Desperately seeking… a human solution from a universal credit robot

It was nine o’clock in the morning on the second day of Universal Credit running in my borough. After some confusion at the main desk I was directed to the room now designated as Universal Credit area. It was surreal: fresh paint, brand-coloured balloons, everyone buzzing and talking loudly- ruffling papers and walking round the office one desk at a time assuring each other. Basically these guys were on a high and if you have ever been to a job centre you will understand just how strange this might look. A member of staff behind me was saying to herself ‘ good jobs these, forever jobs- jobs you stay in forever’ she said it a couple of times as she gladly shuffled her papers and rearranged her hair- ready for the front lines. To pioneer the all new benefit that would see lives changed. I began to feel vaguely hopeful myself, and vowed to investigate just what made this change so great.

After a few weeks I began to have serious doubts, accompanied by fits of anger after trying to explain a human problem to a universal credit robot which kept hanging up on me. I decided that unfortunately this is not a good change, this is a ridiculous change and the overarching problem is the growing lack of human contact.

That of course is not to mention the lack of payment for 44 days, and then the monthly wait for money after that, the lack of support, the general assumption of your criminality, or the contract you have to re-sign weekly promising to meet the demands of the universal credit overlords for fear of losing the minuscule amount of money you are desperately trying to stay alive on for up to three years.

I don’t know how unique my situation is: I have been moving house often and staying with friends as I don’t have a job and therefore can’t afford to live anywhere. It is easier not to tell the job centre about this (advised by my work-coach) as they would move my base job centre each time possibly blocking my account each time. This meant that I spent £90 on travel getting to all the meetings at the Job Centre before I received my monthly £208.This also meant I haven’t been able to survive without loans from friends and eating sandwiches from bins.

But anyway, imagine that I did have a tenancy and could claim housing benefit, maybe even other benefits and so my monthly benefit income was larger and all tidily wrapped into one payment – which is the selling point. I am still faced with this strange problem of lack of human contact. Your assigned work-coach is not allowed to do anything with your account, if you are late you can’t speak to that person, if you have any problem you can’t speak to that person. Instead you call a robot and try to say the right combination of things so that they don’t hang up on you and you can get to the next stages and then hopefully to a human operator who then answers your questions.
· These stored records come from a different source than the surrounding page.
-- ==== Sys2Proof/Machine/Core.lean ====
section
/-! DEFINITION. The machine as the host's interface takes it. -/

def Sys2Proof.core : Host.Core :=
  { State := Sys2Proof.Machine.State
    Fault := Sys2Proof.Machine.Fault
    Refusal := Sys2Proof.Machine.Refusal
    step := Sys2Proof.Machine.step
    reset := Sys2Proof.Machine.State.reset }
end

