/-- The three extension commands with EXT_COMMANDS false (R86, D19): the constructors do not exist, so they are
refused (log entry 10). -/
def Obligations.ExtensionCommandsAbsent : Prop :=
  ∀ (start stop : Byte) (table : List Byte) (s : State), s.config.extCommands = false →
    exec .enableGrayScaleTable s = .refused .extensionNotAdmitted ∧
    exec (.enablePartialDisplay start stop) s = .refused .extensionNotAdmitted ∧
    exec (.setGrayScaleTable table) s = .refused .extensionNotAdmitted

/-! ### The Command Codec as a whole -/

/-- The frame of all 29 instructions (R21, R22, R50, R68): the codec has no side effect. Every field but the list of
results is unchanged, every byte of every Frame Store reads as before, and exactly one codec result is added. -/
def Obligations.ExecFrame : Prop :=
  ∀ (i : Instr) (s t : State), exec i s = .next t →
    (∃ r, t.results = s.results ++ [.codec r]) ∧
    t.config = s.config ∧ t.phase = s.phase ∧ t.recoveryDue = s.recoveryDue ∧ t.orientation = s.orientation ∧
    t.inverted = s.inverted ∧ (∀ p, t.pin p = s.pin p) ∧ t.trace = s.trace ∧ t.requests = s.requests ∧
    t.txReplies = s.txReplies ∧ t.delayReplies = s.delayReplies ∧ t.stores = s.stores ∧
    ∀ k a, t.readByte k a = s.readByte k a

/-- R201, the codec's part: exactly the table's conditions raise OutOfRange; R202: exactly a table of another length
than 15 raises BadTableLength. -/
def Obligations.CodecErrorCauses : Prop :=
  ∀ (i : Instr) (s : State), i.admitted s.config.extCommands = true →
    (exec i s = answers s (.err .outOfRange) ↔ OutOfRangeCause i) ∧
    (exec i s = answers s (.err .badTableLength) ↔ ∃ table, i = .setGrayScaleTable table ∧ table.length ≠ 15)

/-- The codec and the encoder of wire images agree (R80, R81, R83): an intent whose parameters are in range gives
exactly its wire image. -/
def Obligations.ExecReturnsWireImage : Prop :=
  ∀ (i : Instr) (s : State), i.admitted s.config.extCommands = true → i.wf = true →
    ∃ c : EncodedCommand, exec i s = answers s (.ok c) ∧ c.opcode :: c.params = encode i

/-- Decoding an encoded intent gives it back, up to the pair of phase-1 values of R94 (R93; the canonical
choice is D32, log entry 21). -/
def Obligations.DecodeOfEncode : Prop :=
  ∀ (ext : Bool) (i : Instr), i.admitted ext = true → i.wf = true →
    decode ext (encode i) = .instr i.canonical ∧
    (∀ phase1 phase2, i = .setPhaseLengths phase1 phase2 →
      i.canonical = .setPhaseLengths (BitVec.ofNat 8 (2 * ((phase1.toNat - 1) / 2) + 1)) phase2) ∧
    ((∀ phase1 phase2, i ≠ .setPhaseLengths phase1 phase2) → i.canonical = i)

/-- Encoding a decoded command gives back the bytes, and what is decoded is in range, admitted and canonical (R93). -/
def Obligations.EncodeOfDecode : Prop :=
  ∀ (ext : Bool) (bytes : List Byte) (i : Instr), decode ext bytes = .instr i →
    encode i = bytes ∧ i.wf = true ∧ i.admitted ext = true ∧ i.canonical = i

/-- A byte 0 outside the tables of R85 and R86 is refused by name, whatever follows (R93). -/
def Obligations.DecodeRefusesUnknownOpcode : Prop :=
  ∀ (ext : Bool) (op : Byte) (ps : List Byte), ¬ IsOpcode ext op →
    decode ext (op :: ps) = .rejected (.unknownOpcode op)

/-- Words written out from the spec's encodings, one or more per family, decode to what they stand for; four byte
strings outside the images are refused (R93; T-A, T-G, T-P, T-C). -/
def Obligations.DecodeSampleWords : Prop :=
  decode false [0x15, 0x1C, 0x5B] = .instr (.setColumnAddress 28 91) ∧
  decode false [0xA0, 0x14, 0x11] =
    .instr (.setRemapping .horizontal .forward .forward .lastRowFirst .dualProgressive) ∧
  decode false [0xB1, 0x74] = .instr (.setPhaseLengths 9 7) ∧
  decode false [0xC7, 0x0F] = .instr (.setMasterContrast 15) ∧
  decode false [0xCA, 0x7F] = .instr (.setMuxRatio 128) ∧
  decode true [0xA8, 0x10, 0x2F] = .instr (.enablePartialDisplay 16 47) ∧
  decode false [0x15, 0x78, 0x00] = .rejected (.badParameter 0x15) ∧
  decode false [0xA8, 0x10, 0x2F] = .rejected (.unknownOpcode 0xA8) ∧
  decode false [0xB3, 0x0B] = .rejected (.badParameter 0xB3) ∧
  decode false [0x5C, 0x00] = .rejected (.wrongLength 0x5C)

/-- The length of an encoded command is told from byte 0 alone (R84). -/
def Obligations.LengthFromOpcode : Prop :=
  ∀ i j : Instr, i.wf = true → j.wf = true → i.opcode = j.opcode → (encode i).length = (encode j).length

/-- Encoding is injective on valid inputs but for the phase-1 pairs (R94). -/
def Obligations.EncodeInjectiveUpToPhasePairs : Prop :=
  ∀ i j : Instr, i.wf = true → j.wf = true → encode i = encode j →
    i = j ∨ ∃ p q phase2 : Byte, i = .setPhaseLengths p phase2 ∧ j = .setPhaseLengths q phase2 ∧
      (p.toNat - 1) / 2 = (q.toNat - 1) / 2

/-- A step runs the presented intent: it takes it off the caller's queue and is exec of it; with a table word
presented, exec of what the word decodes to, EXT_COMMANDS admitting an extension command; with nothing presented the
block waits (R21, R6; the queue is the model's choice, log entry 5). -/
def Obligations.StepRunsPresentedIntent : Prop :=
  ∀ s : State,
    (∀ i rest, s.requests = .encode i :: rest → step s = exec i { s with requests := rest }) ∧
    (∀ nbits w i, decodeTableWord nbits w = some i →
      step (s.withFetchWord nbits w) =
        exec i { s with config := { s.config with extCommands := s.config.extCommands || i.isExtension } }) ∧
    (s.requests = [] → step s = .next s)
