/-! ### addStore -/

@[simp] theorem State.addStore_config (f : FrameStore) : (s.addStore f).config = s.config := rfl
@[simp] theorem State.addStore_phase (f : FrameStore) : (s.addStore f).phase = s.phase := rfl
@[simp] theorem State.addStore_recoveryDue (f : FrameStore) : (s.addStore f).recoveryDue = s.recoveryDue := rfl
@[simp] theorem State.addStore_orientation (f : FrameStore) : (s.addStore f).orientation = s.orientation := rfl
@[simp] theorem State.addStore_inverted (f : FrameStore) : (s.addStore f).inverted = s.inverted := rfl
@[simp] theorem State.addStore_pinDc (f : FrameStore) : (s.addStore f).pinDc = s.pinDc := rfl
@[simp] theorem State.addStore_pinRes (f : FrameStore) : (s.addStore f).pinRes = s.pinRes := rfl
@[simp] theorem State.addStore_pinPwr (f : FrameStore) : (s.addStore f).pinPwr = s.pinPwr := rfl
@[simp] theorem State.addStore_stores (f : FrameStore) : (s.addStore f).stores = s.stores ++ [f] := rfl
@[simp] theorem State.addStore_trace (f : FrameStore) : (s.addStore f).trace = s.trace := rfl
@[simp] theorem State.addStore_results (f : FrameStore) : (s.addStore f).results = s.results := rfl
@[simp] theorem State.addStore_requests (f : FrameStore) : (s.addStore f).requests = s.requests := rfl
@[simp] theorem State.addStore_txReplies (f : FrameStore) : (s.addStore f).txReplies = s.txReplies := rfl
@[simp] theorem State.addStore_delayReplies (f : FrameStore) : (s.addStore f).delayReplies = s.delayReplies := rfl

/-! ### deliver -/

@[simp] theorem State.deliver_config (r : Result) : (s.deliver r).config = s.config := rfl
@[simp] theorem State.deliver_phase (r : Result) : (s.deliver r).phase = s.phase := rfl
@[simp] theorem State.deliver_recoveryDue (r : Result) : (s.deliver r).recoveryDue = s.recoveryDue := rfl
@[simp] theorem State.deliver_orientation (r : Result) : (s.deliver r).orientation = s.orientation := rfl
@[simp] theorem State.deliver_inverted (r : Result) : (s.deliver r).inverted = s.inverted := rfl
@[simp] theorem State.deliver_pinDc (r : Result) : (s.deliver r).pinDc = s.pinDc := rfl
@[simp] theorem State.deliver_pinRes (r : Result) : (s.deliver r).pinRes = s.pinRes := rfl
@[simp] theorem State.deliver_pinPwr (r : Result) : (s.deliver r).pinPwr = s.pinPwr := rfl
@[simp] theorem State.deliver_stores (r : Result) : (s.deliver r).stores = s.stores := rfl
@[simp] theorem State.deliver_trace (r : Result) : (s.deliver r).trace = s.trace := rfl
@[simp] theorem State.deliver_results (r : Result) : (s.deliver r).results = s.results ++ [r] := rfl
@[simp] theorem State.deliver_requests (r : Result) : (s.deliver r).requests = s.requests := rfl
@[simp] theorem State.deliver_txReplies (r : Result) : (s.deliver r).txReplies = s.txReplies := rfl
@[simp] theorem State.deliver_delayReplies (r : Result) : (s.deliver r).delayReplies = s.delayReplies := rfl

/-! ### setRequests -/

@[simp] theorem State.setRequests_config (rest : List Request) : (s.setRequests rest).config = s.config := rfl
@[simp] theorem State.setRequests_phase (rest : List Request) : (s.setRequests rest).phase = s.phase := rfl
@[simp] theorem State.setRequests_recoveryDue (rest : List Request) : (s.setRequests rest).recoveryDue = s.recoveryDue := rfl
@[simp] theorem State.setRequests_orientation (rest : List Request) : (s.setRequests rest).orientation = s.orientation := rfl
@[simp] theorem State.setRequests_inverted (rest : List Request) : (s.setRequests rest).inverted = s.inverted := rfl
@[simp] theorem State.setRequests_pinDc (rest : List Request) : (s.setRequests rest).pinDc = s.pinDc := rfl
@[simp] theorem State.setRequests_pinRes (rest : List Request) : (s.setRequests rest).pinRes = s.pinRes := rfl
@[simp] theorem State.setRequests_pinPwr (rest : List Request) : (s.setRequests rest).pinPwr = s.pinPwr := rfl
@[simp] theorem State.setRequests_stores (rest : List Request) : (s.setRequests rest).stores = s.stores := rfl
@[simp] theorem State.setRequests_trace (rest : List Request) : (s.setRequests rest).trace = s.trace := rfl
@[simp] theorem State.setRequests_results (rest : List Request) : (s.setRequests rest).results = s.results := rfl
@[simp] theorem State.setRequests_requests (rest : List Request) : (s.setRequests rest).requests = rest := rfl
@[simp] theorem State.setRequests_txReplies (rest : List Request) : (s.setRequests rest).txReplies = s.txReplies := rfl
@[simp] theorem State.setRequests_delayReplies (rest : List Request) : (s.setRequests rest).delayReplies = s.delayReplies := rfl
The second degree of this digitisation is the job searches which all have to be logged online every day with a short description. If for some reason you can’t access a computer or internet that day to prove, in detail, your daily 6 hours of work searches -you guessed it, you will be sanctioned. Often people who are unemployed are depressed, sad, anxious. A recent study found unemployment causes 45,000 suicides worldwide. Daily frenzied typing into a nameless screen for fear of starvation and homelessness is not going to help is it? When I next saw my newly allied work coach I asked her about it – its awful, she said, the more they digitise the more people become just numbers, and to be honest it makes more people drop off which is what they want. Also, she said, I can’t use this new system! We all keep losing all our work records and we are also watched from afar – our information uploaded and looked over by Universal Credit bosses. Its very stressful, she added.

As I left the job centre I thought about how many people, like me, had had a brief moment of hope that the job centre would be helpful, supportive even, under the new system. And how on the contrary, it’s designed to be difficult, degrading and stressful.